Элизабет молчала, ожидая, что он скажет еще. Шли минуты, и Джеффри недовольно нахмурился. Если она собиралась его оттолкнуть, ничего хорошего ей от этого не будет. Она по закону принадлежит ему. Так что же еще надо? Чтобы она сама признала его господином?
– Ты моя, – повторил он.
Элизабет уже была готова признать справедливость его слов, как рука барона молнией метнулась к ее голове, скрутила на затылке волосы.
– Я решаю твою судьбу, – прорычал он.
Элизабет разочарованно нахмурилась. Она считала, что Джеффри – ее должник и поведет себя достойно. А он требовал, чтобы девушка признала его превосходство.
Он тоже был недоволен и еще сильнее сжал кулак.

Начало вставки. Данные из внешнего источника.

namespace Sys2Proof.Tests

open Sys2Proof Sys2Proof.Machine

/-! ## Helpers -/

/-- The state an outcome reaches. -/
def reached : Host.Outcome State Fault Refusal → Option State
  | .next s => some s
  | .fault _ => none
  | .refused _ => none

/-- Why an outcome is refused. -/
def refusal : Host.Outcome State Fault Refusal → Option Refusal
  | .next _ => none
  | .fault _ => none
  | .refused r => some r

/-- A channel owned by a decoder, no level seen. -/
def owned (p : Word) (r : Bool) : Chan := { Chan.reset with decoder := some ⟨p, r⟩ }

/-- A channel whose last levels are these. -/
def sampled (t d : Bool) (x : Chan) : Chan := { x with tPrev := some t, dPrev := some d }

/-- The reset state but for channel A. -/
def onA (x : Chan) : State := State.reset.setChan .A x

/-- The reset state but for channel A, an event having been delivered. -/
def runningA (x : Chan) : State := { onA x with started := true }

/-- `position[A]` after one operation. -/
def posA (i : Instr) (s : State) : Option Word := (reached (exec i s)).bind fun t => t.position .A

/-- What one operation puts on the ports. -/
def outOf (i : Instr) (s : State) : Option Output := (reached (exec i s)).map State.out

/-- A channel with these events raised. -/
def withRaised (es : List Raised) (x : Chan) : Chan := { x with raised := es }

/-- After a sampling instant of channel A from levels (0,0) to (1,1): its direction event performed, its trigger event still to come, with
room for this many steps of others. -/
def halfwayRoom (room : Nat) : State := runningA (withRaised [⟨⟨.trigger, true, true⟩, room⟩] (sampled true true (owned 1 false)))

/-- Halfway with room for one step, channel B owned too. -/
def halfway : State := (halfwayRoom 1).setChan .B (owned 5 false)

/-- Channel A owned, counter at the given end, last levels (0,0), no event raised, nothing started. -/
def calmA (p : Word) (r : Bool) : State := onA (sampled false false (owned p r))

/-- One descriptor presented on a port. -/
def presenting (p : Port) (w : Descriptor) (s : State) : State := { s with inputs := [.op p w ⟨.direction, 1⟩] }

/-! ## Syntax and decoding (R48, R52, R53, R59, V1 to V7) -/

/-- Ill-formed terms, one per operation: a channel number that names no channel (R53). -/
theorem test_wellFormed_refuses_channel_4 :
    ∀ i ∈ [Instr.construct 4, .read 4, .write 4 0, .isrev 4, .setrev 4 true, .trig 4 true false, .dir 4 true true, .pins 4 false true],
      i.wf = false := by decide

theorem test_wellFormed_accepts_channel_3 : (Instr.write 3 0x80000000).wf = true := by decide

/-- One word of each operation, field by field: op, ch, a, b, z, imm (R46, R48). -/
theorem test_decode_construct : decode (0b000#3 ++ 0b11#2 ++ 0#1 ++ 0#1 ++ 0#1 ++ 0#32) = .ok (.construct 3) := by decide
theorem test_decode_read : decode (0b001#3 ++ 0b01#2 ++ 0#1 ++ 0#1 ++ 0#1 ++ 0#32) = .ok (.read 1) := by decide
theorem test_decode_write : decode (0b010#3 ++ 0b01#2 ++ 0#1 ++ 0#1 ++ 0#1 ++ 0xFFFFFFFB#32) = .ok (.write 1 0xFFFFFFFB) := by decide
theorem test_decode_isrev : decode (0b011#3 ++ 0b10#2 ++ 0#1 ++ 0#1 ++ 0#1 ++ 0#32) = .ok (.isrev 2) := by decide
theorem test_decode_setrev : decode (0b100#3 ++ 0b11#2 ++ 1#1 ++ 0#1 ++ 0#1 ++ 0#32) = .ok (.setrev 3 true) := by decide
theorem test_decode_trig : decode (0b101#3 ++ 0b00#2 ++ 1#1 ++ 0#1 ++ 0#1 ++ 0#32) = .ok (.trig 0 true false) := by decide
theorem test_decode_dir : decode (0b110#3 ++ 0b01#2 ++ 1#1 ++ 0#1 ++ 0#1 ++ 0#32) = .ok (.dir 1 true false) := by decide
theorem test_decode_pins : decode (0b111#3 ++ 0b10#2 ++ 0#1 ++ 1#1 ++ 0#1 ++ 0#32) = .ok (.pins 2 false true) := by decide

/-- V1 to V4. -/
theorem test_decode_vectors :
    decode 0x0800000000 = .ok (.construct 1) ∧ decode 0xCC00000000 = .ok (.dir 1 true false) ∧
      decode 0xE000000000 = .ok (.pins 0 false false) ∧ decode 0x4000000064 = .ok (.write 0 100) := by decide

/-- V5 to V7, and `a` set in CONSTRUCT, `b` set in WRITE (R52). -/
theorem test_decode_invalid :
    decode 0x0100000000 = .error .reservedSet ∧ decode 0x6400000000 = .error (.aSet .isrev) ∧
      decode 0xA400000001 = .error (.immSet .trig) ∧ decode 0x0400000000 = .error (.aSet .construct) ∧
      decode 0x4200000000 = .error (.bSet .write) := by decide

/-- `withFetchWord` on a state with a raised event: it is performed, and the very next step is the operation, here CONSTRUCT D. -/
theorem test_withFetchWord_settles_raised_events :
    (reached (step (halfway.withFetchWord 40 0x1800000000))).map (fun t => (t.out, t.position .A, t.raised .A)) =
      some (.fault (.lateConstruct .D), some 0, []) := by decide

/-- The host's entry point, one word per row; a word too wide for a descriptor is none. -/
theorem test_decodeTableWord :
    [0x0000000000, 0x2000000000, 0x4000000000, 0x6000000000, 0x8000000000, 0xA000000000, 0xC000000000, 0xE000000000].map
        (decodeTableWord 40) =
      [some (Instr.construct 0), some (.read 0), some (.write 0 0), some (.isrev 0), some (.setrev 0 false),
        some (.trig 0 false false), some (.dir 0 false false), some (.pins 0 false false)] ∧
      decodeTableWord 48 0x10000000000 = none := by decide

/-- Each row's word is the first operation after reset: what its step puts on the ports (R61, R65, R78, R90). -/
theorem test_withFetchWord_runs_each_row :
    [0x0000000000, 0x2000000000, 0x4000000000, 0x6000000000, 0x8000000000, 0xA000000000, 0xC000000000, 0xE000000000].map
        (fun w => (reached (step (State.reset.withFetchWord 40 w))).map State.out) =
      [some .none, some (.fault (.unclaimed .A .read)), some (.fault (.unclaimed .A .write)), some (.fault (.unclaimed .A .isrev)),
        some (.fault (.unclaimed .A .setrev)), some (.fault (.unclaimed .A .trig)), some (.fault (.unclaimed .A .dir)),
        some .none] := by decide

/-- R56: the printer writes the section's examples. -/
theorem test_written :
    [Instr.construct 0, .read 1, .write 2 0xFFFFFFFB, .isrev 0, .setrev 3 true, .trig 0 true false, .dir 0 true true,
        .pins 0 true false].map written =
      [some "CONSTRUCT A", some "READ B", some "WRITE C, -5", some "ISREV A", some "SETREV D, 1", some "TRIG A, 1, 0",
        some "DIR A, 1, 1", some "PINS A, 1, 0"] ∧
      outputText (.result 2) = " -> 2" ∧ outputText (.fault (.unclaimed .B .trig)) = " ! FAULT_UNCLAIMED" := by decide

/-- R56: a hexadecimal immediate is the 32-bit pattern; a decimal one has an optional sign; what has no form is not read. -/
theorem test_readWritten :
    readWritten "WRITE C, -5" = some (.write 2 0xFFFFFFFB) ∧ readWritten "WRITE C, 0xFFFFFFFB" = some (.write 2 0xFFFFFFFB) ∧
      readWritten "WRITE C, +5" = some (.write 2 5) ∧ readWritten "WRITE C, 2147483648" = none ∧ readWritten "READ E" = none := by
  decide

/-! ## One step of each operation, from the vectors of 95_test_vectors.md -/

/-- V29: `CONSTRUCT A` from reset. -/
theorem test_construct : reached (exec (.construct 0) State.reset) = some (onA (owned 0 false)) := by decide

/-- V36, P4: a second construction and a late one, each with its record (R61, R96). -/
theorem test_construct_faults :
    reached (exec (.construct 0) (runningA (owned 9 true))) = some (faulted (.reclaim .A) (runningA (owned 9 true))) ∧
      reached (exec (.construct 1) (runningA (owned 1 false))) = some (faulted (.lateConstruct .B) (runningA (owned 1 false))) ∧
      (Fault.lateConstruct .B).code = 4 := by decide

/-- V11: the most negative value is read as it is. -/
theorem test_read : outOf (.read 0) (onA (owned 0x80000000 false)) = some (.result 0x80000000) := by decide

/-- V31: READ of an unclaimed channel. -/
theorem test_read_unclaimed :
    (reached (exec (.read 0) State.reset)).map State.fault = some (some (.unclaimed .A .read)) := by decide

/-- V9: `WRITE A, -1`, the flag untouched. -/
theorem test_write :
    reached (exec (.write 0 0xFFFFFFFF) (onA (owned 7 true))) = some (onA (owned 0xFFFFFFFF true)) := by decide

/-- V33: the first fault is kept. -/
theorem test_setrev_keeps_first_fault :
    (reached (exec (.setrev 2 true) { State.reset with fault := some (.unclaimed .C .isrev) })).map State.fault =
      some (some (.unclaimed .C .isrev)) := by decide

/-- V14, V15: the flag as a word. -/
theorem test_isrev :
    outOf (.isrev 0) (onA (owned 0 false)) = some (.result 0) ∧ outOf (.isrev 0) (onA (owned 0 true)) = some (.result 1) := by decide

/-- V15: the flag changes, the counter does not. -/
theorem test_setrev : reached (exec (.setrev 0 true) (onA (owned 5 false))) = some (onA (owned 5 true)) := by decide

/-- V19a to V19h: the truth table of R74, from 10. -/
theorem test_trig_table :
    [(false, false, false), (false, true, false), (true, false, false), (true, true, false),
      (false, false, true), (false, true, true), (true, false, true), (true, true, true)].map
        (fun x => posA (.trig 0 x.1 x.2.1) (onA (owned 10 x.2.2))) =
      [some 9, some 11, some 11, some 9, some 11, some 9, some 9, some 11] := by decide

/-- V21, V22: both ends wrap. -/
theorem test_trig_wraps :
    posA (.trig 0 true false) (onA (owned 0x7FFFFFFF false)) = some 0x80000000 ∧
      posA (.trig 0 false false) (onA (owned 0x80000000 false)) = some 0x7FFFFFFF := by decide

/-- V20a to V20h: the truth table of R76, from 10. -/
theorem test_dir_table :
    [(false, false, false), (false, true, false), (true, false, false), (true, true, false),
      (false, false, true), (false, true, true), (true, false, true), (true, true, true)].map
        (fun x => posA (.dir 0 x.1 x.2.1) (onA (owned 10 x.2.2))) =
      [some 11, some 9, some 9, some 11, some 9, some 11, some 11, some 9] := by decide

/-- V34: an event of an unclaimed channel; nothing starts, channel A stays. -/
theorem test_dir_unclaimed :
    reached (exec (.dir 1 true false) (onA (owned 0 false))) = some (faulted (.unclaimed .B .dir) (onA (owned 0 false))) := by decide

Боль заставила Элизабет вскрикнуть, но Джеффри не отпустил ее. Он притянул ее к себе и прижал к холодным металлическим колечкам панциря на груди. Девушка закрыла глаза и плотно сжала губы, чтобы больше не издать ни звука. Ее колотила дрожь, но она поклялась, что не покажет страха.

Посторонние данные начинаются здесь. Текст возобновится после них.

/-- Any 65,536 consecutive steps contain exactly one boundary phase: the frame counter goes up by one, q is back where it was, and the
events are those of one extraction, from the memory at the one state with q = 0 (R60, derived there; D3, D4). q is in R13's range,
which the invariant keeps. -/
def Obligations.QuotaOfStepsHasOneBoundary : Prop :=
  ∀ s : State, s.q < 65536 → ∃ t : State, Host.Core.run Sys2Proof.core 65536 s = .next t ∧
    t.frames = s.frames + 1 ∧ t.q = s.q ∧
    ∃ (k : Nat) (u : State), k < 65536 ∧ Host.Core.run Sys2Proof.core k s = .next u ∧ u.q = 0 ∧
      t.emitted = s.emitted ++ emissions Config.table.videoSinkPresent Config.table.audioSinkPresent u.mem

/-- Output timing (R62, R106, derived there): the second boundary of two frames extracts memory as the first frame's 65,536
instructions left it, before the key latch; the first one extracts the memory the frame started from. That the second extraction
falls in step 65,537 is D3's quota encoding (log 1), and that both see the same sinks is the model's choice of sink flags fixed for a
run (DESIGN CHOICE, log 8). -/
def Obligations.OutputShowsTheFinishedFrame : Prop :=
  ∀ s : State, s.q = 0 →
    ∃ t u : State, Host.Core.run Sys2Proof.core 65536 s = .next t ∧ step t = .next u ∧
      t.mem = (executeOne^[65536] (boundary s)).mem ∧
      u.emitted = s.emitted ++ emissions Config.table.videoSinkPresent Config.table.audioSinkPresent s.mem ++
        emissions Config.table.videoSinkPresent Config.table.audioSinkPresent t.mem

/-- A change of the key state between boundaries is seen by no instruction (R58, R89): with q other than 0, a step from another key
state is the same step with that key state. -/
def Obligations.KeyChangeWaitsForTheBoundary : Prop :=
  ∀ (s : State) (k : KeyState), s.q ≠ 0 →
    step { s with keys := k } = andThen (step s) fun t => .next { t with keys := k }

/-- A step neither reads nor writes the Pacer's registers (R16, R19): from other values of them it is the same step with those
values. -/
def Obligations.StepIgnoresThePacer : Prop :=
  ∀ (s : State) (acc speed : ℚ) (paused : Bool),
    step { s with acc := acc, speed := speed, paused := paused } =
      andThen (step s) fun t => .next { t with acc := acc, speed := speed, paused := paused }

/-- The machine with nothing loaded (R99, derived there from R20, whose key value k is the host's): the first step extracts an
all-black video block and an all-zero audio block where a sink is attached, and after every later number of steps the PC is 0,
byte 1 holds the low key byte and every other byte is 0. -/
def Obligations.EmptyMachineRunsAtZero : Prop :=
  ∀ (k : KeyState) (n : Nat), ∃ t : State,
    Host.Core.run Sys2Proof.core (n + 1) { State.reset with keys := k } = .next t ∧ t.pc = 0 ∧
    (∀ i : ArrayIndex, memRead t.mem i = if i.val = 1 then k.extractLsb' 0 8 else 0) ∧
    emissions true true State.reset.mem =
      [.video (List.replicate 65536 { r := 0, g := 0, b := 0, a := 255 }), .audio (List.replicate 256 0)] ∧
    (n = 0 → t.emitted = emissions Config.table.videoSinkPresent Config.table.audioSinkPresent State.reset.mem)

/-! The program load. -/

/-- R65: a load leaves memory equal to the program zero-padded, cut at the address space: index i holds bytes[i] below both MEM_SIZE
and the length, and zero elsewhere, the pad included. -/
def Obligations.LoadedMemoryIsTheImage : Prop :=
  ∀ (bytes : List Byte) (s : State), ∃ t : State, loadProgram bytes s = .next t ∧
    ∀ i : ArrayIndex, memRead t.mem i = if i.val < 16777216 then bytes.getD i.val 0 else 0

/-- A load writes memory and the quota counter and nothing else (R63; what it leaves alone is D4's and D11's). -/
def Obligations.LoadWritesMemoryAndQuotaOnly : Prop :=
  ∀ (bytes : List Byte) (s : State), ∃ m : Memory,
    loadProgram bytes s = .next { s with mem := m, q := 0 } ∧ m.wf = true

/-- The step after a load, from whatever state (R62, R63, R90 item 4, R100, R108): a boundary phase that extracts the image as loaded
and starts at the address in the image's bytes 2 to 4 (zero where the image is shorter), then one instruction. -/
def Obligations.StepAfterLoadStartsTheImage : Prop :=
  ∀ (bytes : List Byte) (s : State), ∃ l t : State, loadProgram bytes s = .next l ∧ step l = .next t ∧
    (boundary l).pc = joinField (bytes.getD 2 0) (bytes.getD 3 0) (bytes.getD 4 0) ∧
    t.mem = (executeOne (boundary l)).mem ∧ t.pc = (executeOne (boundary l)).pc ∧ t.q = 1 ∧ t.frames = s.frames + 1 ∧
    t.emitted = s.emitted ++ emissions Config.table.videoSinkPresent Config.table.audioSinkPresent l.mem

Джеффри посмотрел на нее сверху вниз и, заметив как отчаянно она пытается скрыть свой ужас, улыбнулся. В ее глазах промелькнул огонек непокорности, и он понял, что это создание легко не сдастся. В ней чувствовались стойкость и мужество. Элизабет решилась поселиться за стенами крепости с одними лишь собаками в качестве охраны – немыслимое дело для благородной леди, и она все же это совершила. «Упряма, – подумал барон, – но укрощать ее надо так, чтобы не сломать натуру. Придется начинать укрощение прямо сейчас…»

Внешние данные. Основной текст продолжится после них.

-- ==== Sys2Proof/Tests/Slice0.lean ====
section
/-! SUPPORT. Tests and witnesses. Expected results come from spec/95_test_vectors.md or are worked out by hand from the rule named. -/

namespace Sys2Proof.Tests

open Sys2Proof Sys2Proof.Machine

/-- An executing state (q = 1, no boundary due) with its PC and memory. -/
def executing (pc : Addr) (m : Memory) : State := { State.reset with pc := pc, mem := m, q := 1 }

/-- The outcome is a next state with the property. -/
def nextHas (o : Outcome) (p : State → Bool) : Bool :=
  match o with
  | .next t => p t
  | .fault _ => false
  | .refused _ => false

/-! Ill-formed terms are refused (R46), and every instruction is well-formed (R43). -/

theorem test_wf_every_instruction : (Instr.cbj 0xFFFFFF 0 0xFFFFF7).wellFormed = true := by decide
theorem test_wf_refuses_operand_of_25_bits : Item.listingWellFormed [.cbj (.num 0x1000000) (.num 0) (.num 0)] = false := by decide
theorem test_wf_refuses_second_operand_of_25_bits : Item.listingWellFormed [.cbj (.num 0) (.num 0x1000000) (.num 0)] = false := by decide
theorem test_wf_refuses_third_operand_of_25_bits : Item.listingWellFormed [.cbj (.num 0) (.num 0) (.num 0x1000000)] = false := by decide
theorem test_wf_refuses_u24_of_25_bits : Item.listingWellFormed [.u24 (.num 0x1000000)] = false := by decide
theorem test_wf_refuses_undefined_label : Item.listingWellFormed [.u24 (.label 1)] = false := by decide
theorem test_wf_refuses_byte_of_9_bits : Item.listingWellFormed [.byte [255, 256]] = false := by decide
theorem test_wf_refuses_org_past_the_top : Item.listingWellFormed [.org 0x1000000] = false := by decide
theorem test_wf_refuses_label_twice : Item.listingWellFormed [.label 1, .label 1] = false := by decide
theorem test_assemble_refuses_ill_formed : assemble [.byte [256]] = none := by decide

/-! Decoding: words written out byte by byte from R40's table (vectors V1, V3, V13, and all fields different). -/

theorem test_decode_V1 : decode [0x00, 0x00, 0x20, 0x00, 0x00, 0x21, 0x00, 0x01, 0x00] = .ok (.cbj 0x20 0x21 0x100, []) := by decide
theorem test_decode_V3 : decode [0x00, 0x00, 0x20, 0x00, 0x01, 0x08, 0x00, 0x01, 0x00] = .ok (.cbj 0x20 0x108 0x100, []) := by decide
theorem test_decode_V13 : decode [0xFF, 0xFF, 0xFF, 0xFF, 0xFF, 0xFF, 0xFF, 0xFF, 0xF7] = .ok (.cbj 0xFFFFFF 0xFFFFFF 0xFFFFF7, []) := by
  decide
theorem test_decode_keeps_the_rest :
    decode [1, 2, 3, 4, 5, 6, 7, 8, 9, 10] = .ok (.cbj 0x010203 0x040506 0x070809, [10]) := by decide
theorem test_decode_rejects_8_bytes : decode [1, 2, 3, 4, 5, 6, 7, 8] = .error .truncated := by decide
theorem test_table_word : decodeTableWord 72 0x010203040506070809 = some (.cbj 0x010203 0x040506 0x070809) := by decide
theorem test_table_word_short : decodeTableWord 24 0xFF070809 = some (.cbj 0 0 0x070809) := by decide

/-! The instruction: field C read after the write (V3), and the top of memory (V7). -/

theorem test_cbj_own_field_C : nextHas (step (executing 0x100
      [(0x20, 0x40), (0x102, 0x20), (0x104, 0x01), (0x105, 0x08), (0x107, 0x01)]))
    (fun t => t.pc == 0x140 && t.mem.read 0x108 == 0x40 && t.q == 2 && t.frames == 0) = true := by decide

theorem test_cbj_top_of_memory : nextHas (step (executing 0xFFFFFF [(0x120000, 0x77), (0xFFFFFF, 0x12)]))
    (fun t => t.pc == 0 && t.mem == [(0, 0x77), (0x120000, 0x77), (0xFFFFFF, 0x12)]) = true := by decide

/-- The modulo reading of C1, worked out by hand: at 0xFFFFFF fields A, B and C have their other bytes at addresses 0 to 7. -/
theorem test_cbj_modulo_reading : nextHas (stepUnder { padReadsZero := false } (executing 0xFFFFFF
      [(0x01, 0x20), (0x04, 0x21), (0x06, 0x01), (0x20, 0x5A)]))
    (fun t => t.pc == 0x100 && t.mem.read 0x21 == 0x5A && t.q == 2) = true := by decide

/-! The step: F2, and F1's wrap of the quota counter. -/

theorem test_step_boundary_F2 : nextHas (step { State.reset with frames := 7, keys := 0xABCD, mem := [(3, 0x12), (4, 0x34), (0x123C, 0x09)] })
    (fun t => t.frames == 8 && t.q == 1 && t.mem.read 0 == 0xAB && t.mem.read 1 == 0xCD && t.pc == 0x09) = true := by decide

theorem test_step_quota_wraps_F1 : nextHas (step { State.reset with q := 65535, keys := 0xABCD, frames := 3 })
    (fun t => t.q == 0 && t.frames == 3 && t.mem == [] && t.emitted == []) = true := by decide

/-! A load: R63's example. -/

theorem test_load_R63 : nextHas (loadProgram [0, 0, 0, 0, 8] { State.reset with q := 1234, pc := 5, frames := 2, mem := [(9, 9)] })
    (fun t => t.mem == [(4, 8)] && t.q == 0 && t.pc == 5 && t.frames == 2) = true := by decide

/-! The pacer: 3932.16 * 0.001 = 3.93216 instructions, by R69; a boundary takes the next draw, by R58 and D6; P-10. -/

theorem test_tick_three_steps : nextHas (tick (1 / 1000) [0x00CD] State.reset)
    (fun t => t.q == 3 && t.frames == 1 && t.acc == 2913 / 3125 && t.keys == 0x00CD && t.mem.read 1 == 0xCD) = true := by decide +kernel
theorem test_tick_P10 : tick (-1) [] State.reset = .refused .negativeElapsed := tick_negative (by norm_num) _ _

/-! The extractor: W1 to W4, a row of the palette table, E1, E4, E6. -/

theorem test_palette_W1_to_W4 : colour 0 = ⟨0, 0, 0, 255⟩ ∧ colour 215 = ⟨255, 255, 255, 255⟩ ∧ colour 216 = ⟨0, 0, 0, 255⟩ ∧
    colour 255 = ⟨0, 0, 0, 255⟩ := by decide
theorem test_palette_100 : colour 100 = ⟨102, 204, 204, 255⟩ := by decide
theorem test_bases_E1_E4 : videoBase [(5, 0x12)] = 0x120000 ∧ audioBase [(6, 0x12), (7, 0x34)] = 0x123400 := by decide
theorem test_samples_E6 : (audio [(6, 0x12), (0x120001, 0x7F), (0x120002, 0x80), (0x120003, 0xFF)]).take 4 = [0, 127, -128, -1] := by decide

Джеффри наклонился, приблизил губы к ее губам. Поцелуй означал обладание и силу, которой ей суждено покориться. Девушка дернулась, но ее порыв к свободе остался без внимания: барон крепче сжал пальцы, и когда она попыталась что-то протестующе крикнуть и разжала губы, его язык проник глубоко к ней в рот, стал ласкать, наслаждаться, властвовать. Поцелуй отнюдь не показался нежным, но Джеффри не привык ублажать слабый пол. И все же он попытался сдержаться – Элизабет была благородной леди. Она казалась такой нежной, сладостной, свежей. И когда в конце концов она ответила ему, робко коснувшись языком его языка, Джеффри захлестнула горячая волна.